• PROBLEM TO SOLVE:
Everything from the line with "decode 0x812F = .error" to the end of the data should be restated word for word, and nothing before it.
********************
-- ==== Sys2Proof/Tests/Slice0.lean ====
section
/-! SUPPORT. The tests. Expected results are those of spec/95_test_vectors.md (the vector's id stands in
each docstring or name) and words written out bit by bit from 30_encoding.md R71 and R74; the
witnesses show that the hypotheses of the statements can be met, at the ends of their ranges. -/

namespace Sys2Proof.Tests

open Sys2Proof.Machine

/-! ## Well-formedness: the one check refuses its ill-formed terms (R74) -/

theorem test_sys_refused_where_cls : (Instr.sys 0x0E0).wellFormed = false := by decide

theorem test_sys_refused_where_ret : (Instr.sys 0x0EE).wellFormed = false := by decide

theorem test_sys_accepted : (Instr.sys 0x0E1).wellFormed = true := by decide

/-! ## Decoding: one word for every constructor, bit by bit -/

theorem test_decode_cls : decode 0b0000000011100000 = .ok .cls := by decide

theorem test_decode_ret : decode 0b0000000011101110 = .ok .ret := by decide

theorem test_decode_jp : decode 0b0001100011010001 = .ok (.jp 0x8D1) := by decide

theorem test_decode_call : decode 0b0010100011010001 = .ok (.call 0x8D1) := by decide

theorem test_decode_seImm : decode 0b0011101011000011 = .ok (.seImm 0xA 0xC3) := by decide

theorem test_decode_sneImm : decode 0b0100101011000011 = .ok (.sneImm 0xA 0xC3) := by decide

theorem test_decode_seReg : decode 0b0101101001010000 = .ok (.seReg 0xA 5) := by decide

theorem test_decode_ldImm : decode 0b0110101011000011 = .ok (.ldImm 0xA 0xC3) := by decide

theorem test_decode_addImm : decode 0b0111101011000011 = .ok (.addImm 0xA 0xC3) := by decide

theorem test_decode_ldReg : decode 0b1000101001010000 = .ok (.ldReg 0xA 5) := by decide

theorem test_decode_orReg : decode 0b1000101001010001 = .ok (.orReg 0xA 5) := by decide

theorem test_decode_andReg : decode 0b1000101001010010 = .ok (.andReg 0xA 5) := by decide

theorem test_decode_xorReg : decode 0b1000101001010011 = .ok (.xorReg 0xA 5) := by decide

theorem test_decode_addReg : decode 0b1000101001010100 = .ok (.addReg 0xA 5) := by decide

theorem test_decode_subReg : decode 0b1000101001010101 = .ok (.subReg 0xA 5) := by decide

theorem test_decode_shr : decode 0b1000101001010110 = .ok (.shr 0xA 5) := by decide

theorem test_decode_subnReg : decode 0b1000101001010111 = .ok (.subnReg 0xA 5) := by decide

theorem test_decode_shl : decode 0b1000101001011110 = .ok (.shl 0xA 5) := by decide

theorem test_decode_sneReg : decode 0b1001101001010000 = .ok (.sneReg 0xA 5) := by decide

theorem test_decode_ldI : decode 0b1010100011010001 = .ok (.ldI 0x8D1) := by decide

theorem test_decode_jpV0 : decode 0b1011100011010001 = .ok (.jpV0 0x8D1) := by decide

theorem test_decode_rnd : decode 0b1100101011000011 = .ok (.rnd 0xA 0xC3) := by decide

theorem test_decode_drw : decode 0b1101101001011001 = .ok (.drw 0xA 5 9) := by decide

theorem test_decode_skp : decode 0b1110101010011110 = .ok (.skp 0xA) := by decide

theorem test_decode_sknp : decode 0b1110101010100001 = .ok (.sknp 0xA) := by decide

theorem test_decode_ldVxDt : decode 0b1111101000000111 = .ok (.ldVxDt 0xA) := by decide

theorem test_decode_ldDtVx : decode 0b1111101000010101 = .ok (.ldDtVx 0xA) := by decide

theorem test_decode_ldStVx : decode 0b1111101000011000 = .ok (.ldStVx 0xA) := by decide

theorem test_decode_addI : decode 0b1111101000011110 = .ok (.addI 0xA) := by decide

theorem test_decode_ldKey : decode 0b1111101000001010 = .ok (.ldKey 0xA) := by decide

theorem test_decode_ldF : decode 0b1111101000101001 = .ok (.ldF 0xA) := by decide

theorem test_decode_ldB : decode 0b1111101000110011 = .ok (.ldB 0xA) := by decide

theorem test_decode_storeRegs : decode 0b1111101001010101 = .ok (.storeRegs 0xA) := by decide

theorem test_decode_loadRegs : decode 0b1111101001100101 = .ok (.loadRegs 0xA) := by decide

theorem test_decode_sys : decode 0b0000100011010001 = .ok (.sys 0x8D1) := by decide

/-- T7: words next to the defined ones are refused. -/
theorem test_decode_refuses :
    decode 0x512F = .error .invalidOpcode ∧ decode 0x8129 = .error .invalidOpcode ∧
    decode 0x812F = .error .invalidOpcode ∧ decode 0xE1A0 = .error .invalidOpcode ∧
    decode 0xE000 = .error .invalidOpcode ∧ decode 0xF100 = .error .invalidOpcode ∧
    decode 0xF1FF = .error .invalidOpcode := by decide

/-- T1: high byte first; the rest of the bytes is handed on. -/
theorem test_decode_bytes : decodeBytes [0x6A, 0x01, 0xFF] = .ok (.ldImm 0xA 1, [0xFF]) := by decide

theorem test_decode_truncated : decodeBytes [0x6A] = .error .truncated := by decide

theorem test_table_word : decodeTableWord 16 0x6A01 = some (.ldImm 0xA 1) := by decide

/-! ## Steps on small states -/

/-- `op` at `PC`, and a `Step` with the given inputs next. -/
def poised (s : State) (op : Word) (keys : Word := 0) (rnd : Byte := 0) : State :=
  { s with
    mem := s.mem.writeBytes s.pc.toNat [op.extractLsb' 8 8, op.extractLsb' 0 8]
    schedule := [.step keys rnd] }

/-- The `Step` of `op` answers a next state of which `p` holds. -/
def after (s : State) (op : Word) (p : State → Bool) (keys : Word := 0) (rnd : Byte := 0) : Bool :=
  match step (poised s op keys rnd) with
  | .next t => p t
  | .fault _ | .refused _ => false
********************
• TASK SOLUTION:
    decode 0x812F = .error .invalidOpcode ∧ decode 0xE1A0 = .error .invalidOpcode ∧
    decode 0xE000 = .error .invalidOpcode ∧ decode 0xF100 = .error .invalidOpcode ∧
    decode 0xF1FF = .error .invalidOpcode := by decide

/-- T1: high byte first; the rest of the bytes is handed on. -/
theorem test_decode_bytes : decodeBytes [0x6A, 0x01, 0xFF] = .ok (.ldImm 0xA 1, [0xFF]) := by decide

theorem test_decode_truncated : decodeBytes [0x6A] = .error .truncated := by decide

theorem test_table_word : decodeTableWord 16 0x6A01 = some (.ldImm 0xA 1) := by decide

/-! ## Steps on small states -/

/-- `op` at `PC`, and a `Step` with the given inputs next. -/
def poised (s : State) (op : Word) (keys : Word := 0) (rnd : Byte := 0) : State :=
  { s with
    mem := s.mem.writeBytes s.pc.toNat [op.extractLsb' 8 8, op.extractLsb' 0 8]
    schedule := [.step keys rnd] }

/-- The `Step` of `op` answers a next state of which `p` holds. -/
def after (s : State) (op : Word) (p : State → Bool) (keys : Word := 0) (rnd : Byte := 0) : Bool :=
  match step (poised s op keys rnd) with
  | .next t => p t
  | .fault _ | .refused _ => false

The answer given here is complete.